Церковный ктитор зорко следил за теми, кто из станичников изменяет Кубанской Раде, и царапал карандашом бумагу, старательно составляя список. Первым здесь стоял председатель исполкома, одним из последних — Юсалов. И хлопцы ходили с этими списками по окраинным проулкам, стучали тихонько в отмеченные крестом дома и, если хозяин открывал, уничтожали всю семью.

И только на площадь, где висел красный флаг, освещённый керосиновым фонарём, путь бандитам перерезал исполкомовский отряд. Не раз устраивал отряд облаву — бандиты проскальзывали, как вода между пальцами. Все эти Мыколы, Левки, Опанасы брали вилы, грабли — докажи, что они не мирные хлеборобы. Порука — волчья. Кто бы и выдал — боится.

Всю ночь, до розовой зорьки, не спал Юсалов. Утром спросил в исполкоме:

— Пакет мне с сидельцем присылали?

— Какой?

Солдат рассказал о «гостях». Матрос хмуро задумался, кивнул головой в угол, где в козлах стояли синеватые, смазанные маслом винтовки:

— Возьми одну, пригодится.

Капельмейстер легонько отмахнулся:

— Для чего? Одной винтовкой не обережёшься. Моё оружие — во! — Он вынул из-за голенища дирижёрскую палочку. — Музыка. Людей надо облагораживать, подымать сознание.

— Верно сказал, — усмехнулся председатель стансовета. — Людей. А бандит разве человек? Коршун. Его хочешь песней растопить? Старый ты воробей, Юсалов, да, гляди, как бы и под тебя мякину не подобрали. Музыка твоя не простая — революционная, от неё кое-кто в станице сна лишился. За неё ты бороться должен.
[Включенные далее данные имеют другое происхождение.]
-- ==== Sys2Proof/Decode.lean ====
section
/-! DEFINITION. Decoding of instruction words (R73 to R90), total on any bytes and rejecting by name, and the encoder written from the same maps. -/

namespace Sys2Proof

/-- Why a word is no instruction (R77). -/
inductive DecodeError where
  | unassignedMajor
  | unassignedFunction
  | unassignedSub
  | reservedField
  | fieldRule
  | tooShort
deriving DecidableEq, Repr

/-- A register field at bit `lo`. -/
def reg (w lo : Nat) : Reg := Fin.ofNat 32 (bits w lo 5)
/-- The immediate field, bits 15:0. -/
def imm16 (w : Nat) : BitVec 16 := BitVec.ofNat 16 w
/-- R format with three operands. -/
def r3 (w : Nat) : R3 := ⟨reg w 21, reg w 16, reg w 11, bitAt w 10, bitAt w 9, bitAt w 8⟩
/-- R format of a function that reads d. -/
def rt (w : Nat) : RT := ⟨reg w 21, reg w 16, reg w 11, bitAt w 9, bitAt w 8⟩
/-- R format with one source. -/
def r2 (w : Nat) : R2 := ⟨reg w 21, reg w 16, bitAt w 10, bitAt w 9⟩
/-- R format of an atomic. -/
def ra (w : Nat) : RA := ⟨reg w 21, reg w 16, reg w 11, bitAt w 10, bitAt w 8⟩
/-- R format of ACAS. -/
def rc (w : Nat) : RC := ⟨reg w 21, reg w 16, reg w 11, bitAt w 8⟩
/-- I format. -/
def i3 (w : Nat) : I3 := ⟨reg w 21, reg w 16, imm16 w⟩
/-- I format of a shift, n in bits 5:0. -/
def sh (w : Nat) : Sh := ⟨reg w 21, reg w 16, Fin.ofNat 64 (bits w 0 6)⟩
/-- I format of BFXI and BFII, off in bits 7:0 and wid in bits 15:8. -/
def bf (w : Nat) : Bf := ⟨reg w 21, reg w 16, Fin.ofNat 256 (bits w 0 8), Fin.ofNat 256 (bits w 8 8)⟩
/-- S format, F1, F2 and F3. -/
def s3 (w : Nat) : S3 := ⟨reg w 15, reg w 10, reg w 5⟩
/-- S format, F1 and F2. -/
def s2 (w : Nat) : S2 := ⟨reg w 15, reg w 10⟩
/-- B format. -/
def br (w : Nat) : Br := ⟨reg w 21, reg w 16, BitVec.ofNat 13 w⟩

/-- R77: a field that must be zero. -/
def zero (field : Nat) (i : Instr) : Except DecodeError Instr :=
  if field = 0 then .ok i else .error .reservedField

/-- R80, major 0x00. -/
def decEInt (w : Nat) : Except DecodeError Instr :=
  match bits w 0 8 with
  | 0x00 => .ok (.addE (r3 w))
  | 0x01 => .ok (.subE (r3 w))
  | 0x02 => .ok (.andE (r3 w))
  | 0x03 => .ok (.orE (r3 w))
  | 0x04 => .ok (.xorE (r3 w))
  | 0x05 => .ok (.andnE (r3 w))
  | 0x06 => .ok (.sllE (r3 w))
  | 0x07 => .ok (.srlE (r3 w))
  | 0x08 => .ok (.sraE (r3 w))
  | 0x09 => .ok (.rol (r3 w))
  | 0x0a => .ok (.ror (r3 w))
  | 0x0b => .ok (.mulE (r3 w))
  | 0x0c => .ok (.mulh (r3 w))
  | 0x0d => .ok (.mulhu (r3 w))
  | 0x0e => .ok (.div (r3 w))
  | 0x0f => .ok (.divu (r3 w))
  | 0x10 => .ok (.rem (r3 w))
  | 0x11 => .ok (.remu (r3 w))
  | 0x12 => .ok (.minE (r3 w))
  | 0x13 => .ok (.maxE (r3 w))
  | 0x14 => .ok (.minuE (r3 w))
  | 0x15 => .ok (.maxuE (r3 w))
  | 0x16 => .ok (.seqE (r3 w))
  | 0x17 => .ok (.sneE (r3 w))
  | 0x18 => .ok (.sltE (r3 w))
  | 0x19 => .ok (.sltuE (r3 w))
  | 0x1a => zero (bits w 10 1) (.sel (rt w))
  | 0x1b => zero (bits w 11 5 + bits w 8 1) (.clz (r2 w))
  | 0x1c => zero (bits w 11 5 + bits w 8 1) (.popc (r2 w))
  | 0x1d => .ok (.bfx (r3 w))
  | 0x1e => zero (bits w 10 1) (.bfi (rt w))
  | 0x1f => zero (bits w 11 5 + bits w 8 1) (.movE (r2 w))
  | 0x20 => zero (bits w 11 5 + bits w 8 1) (.sxb (r2 w))
  | 0x21 => zero (bits w 11 5 + bits w 8 1) (.sxh (r2 w))
  | 0x22 => zero (bits w 11 5 + bits w 8 1) (.sxw (r2 w))
  | _ => .error .unassignedFunction

/-- R81, major 0x01. -/
def decEFp (w : Nat) : Except DecodeError Instr :=
  match bits w 0 8 with
  | 0x00 => .ok (.fadd (r3 w))
  | 0x01 => .ok (.fsub (r3 w))
  | 0x02 => .ok (.fmul (r3 w))
  | 0x03 => zero (bits w 10 1) (.fma (rt w))
  | 0x04 => .ok (.fmin (r3 w))
  | 0x05 => .ok (.fmax (r3 w))
  | 0x06 => .ok (.feq (r3 w))
  | 0x07 => .ok (.flt (r3 w))
  | 0x08 => .ok (.fle (r3 w))
  | 0x09 => zero (bits w 11 5 + bits w 8 1) (.fabs (r2 w))
  | 0x0a => zero (bits w 11 5 + bits w 8 1) (.fneg (r2 w))
  | 0x0b => zero (bits w 11 5 + bits w 8 1) (.ftoi (r2 w))
  | 0x0c => zero (bits w 11 5 + bits w 8 1) (.ftoiz (r2 w))
  | 0x0d => zero (bits w 11 5 + bits w 8 1) (.ftol (r2 w))
  | 0x0e => zero (bits w 11 5 + bits w 8 1) (.ftolz (r2 w))
  | 0x0f => zero (bits w 11 5 + bits w 8 1) (.itof (r2 w))
  | 0x10 => zero (bits w 11 5 + bits w 8 1) (.ltof (r2 w))
  | 0x11 => zero (bits w 11 5 + bits w 8 1) (.ftobf (r2 w))
  | 0x12 => zero (bits w 11 5 + bits w 8 1) (.ftoh (r2 w))
  | 0x13 => zero (bits w 11 5 + bits w 8 1) (.bftof (r2 w))
  | 0x14 => zero (bits w 11 5 + bits w 8 1) (.htof (r2 w))
  | _ => .error .unassignedFunction

/-- R80, major 0x02. -/
def decAInt (w : Nat) : Except DecodeError Instr :=
  match bits w 0 8 with
  | 0x00 => .ok (.addA (r3 w))
  | 0x01 => .ok (.subA (r3 w))
  | 0x02 => .ok (.andA (r3 w))
  | 0x03 => .ok (.orA (r3 w))
  | 0x04 => .ok (.xorA (r3 w))
  | 0x05 => .ok (.andnA (r3 w))
  | 0x06 => .ok (.sllA (r3 w))
  | 0x07 => .ok (.srlA (r3 w))
  | 0x08 => .ok (.sraA (r3 w))
  | 0x0b => .ok (.mulA (r3 w))
  | 0x12 => .ok (.minA (r3 w))
  | 0x13 => .ok (.maxA (r3 w))
  | 0x14 => .ok (.minuA (r3 w))
  | 0x15 => .ok (.maxuA (r3 w))
  | 0x16 => .ok (.seqA (r3 w))
  | 0x17 => .ok (.sneA (r3 w))
  | 0x18 => .ok (.sltA (r3 w))
  | 0x19 => .ok (.sltuA (r3 w))
  | 0x1f => zero (bits w 11 5 + bits w 8 1) (.movA (r2 w))
  | _ => .error .unassignedFunction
Отстаивать с оружием.

Юсалов упрямо промолчал.

Он похудел, рыжая щетина сухим репейником обметала скулы, побаливала контуженная нога.

Занятия в музыкальной школе продолжались.

V

Двое станичных богатеев, блестя позументами круглых низких папах, явились к Юсалову. Долго оглядывали инструмент, плакаты на стене.

— Большая голова у тебя, солдат, — осторожно заговорил ктитор, — да не по ней подушка стелена.

Ктитор вопросительно зажал в кулак острую пегую бородку. Юсалов молчал. Он помнил, как, не имея угла, где бы можно было повесить на гвоздь шинель, он четыре месяца проработал у ктитора плотником. Спесивый казак уплатил ему без обмана, но не пускал в дом дальше порога, презирая «голопупого лапотника».

— А пошёл бы ты к нам в церковный хор? — продолжал ктитор. — Не то играл бы по свадебкам. Ибо песни твои… очень они непристойную грубость имеют для уха. Власть, она, конешно, тебе родная, да про то сказать — нищие испокон века голой сумой славились. А мы бы тебе инструментик справили духовой, как в хорошем полку, ну, там… пшенички отвесили, свинку закололи бы к рождеству. Только уважь. Много нам музыка потребна.

Юсалов ответил, с трудом сдерживая себя:

— Отблагодарил бы я вас, дорогие гости, да кнута в доме не держу. Вон бог, а вон порог.

Ни слова больше не сказал ктитор, только глаза его блеснули по-волчьи, а у второго казака-богатея воловья шея стала свекольно-красной. Оба надели папахи и не стали прощаться.

VI

Учеников в школе прибавилось: валила казачья молодёжь. Она подхватила революционные песни, перенесла их на посиделки, гулянки. «Интернационалом» начинались театральные постановки в нардоме, им кончались все собрания. Юса-лова выбрали в члены исполкома, назначили жалованье.

В конце августа оркестр дал первый платный концерт. Слушать его съехались и из соседних станиц. Музыкальные номера прошли под шумные аплодисменты, выкрики: «Повторить!» Ученики исполняли народные «думки», марши, советские песни. Когда программа окончилась, на эстраду поднялся дюжий гнусавый казак в красном бешмете. В руках он держал баранью папаху, по мясистому лицу его текли слёзы.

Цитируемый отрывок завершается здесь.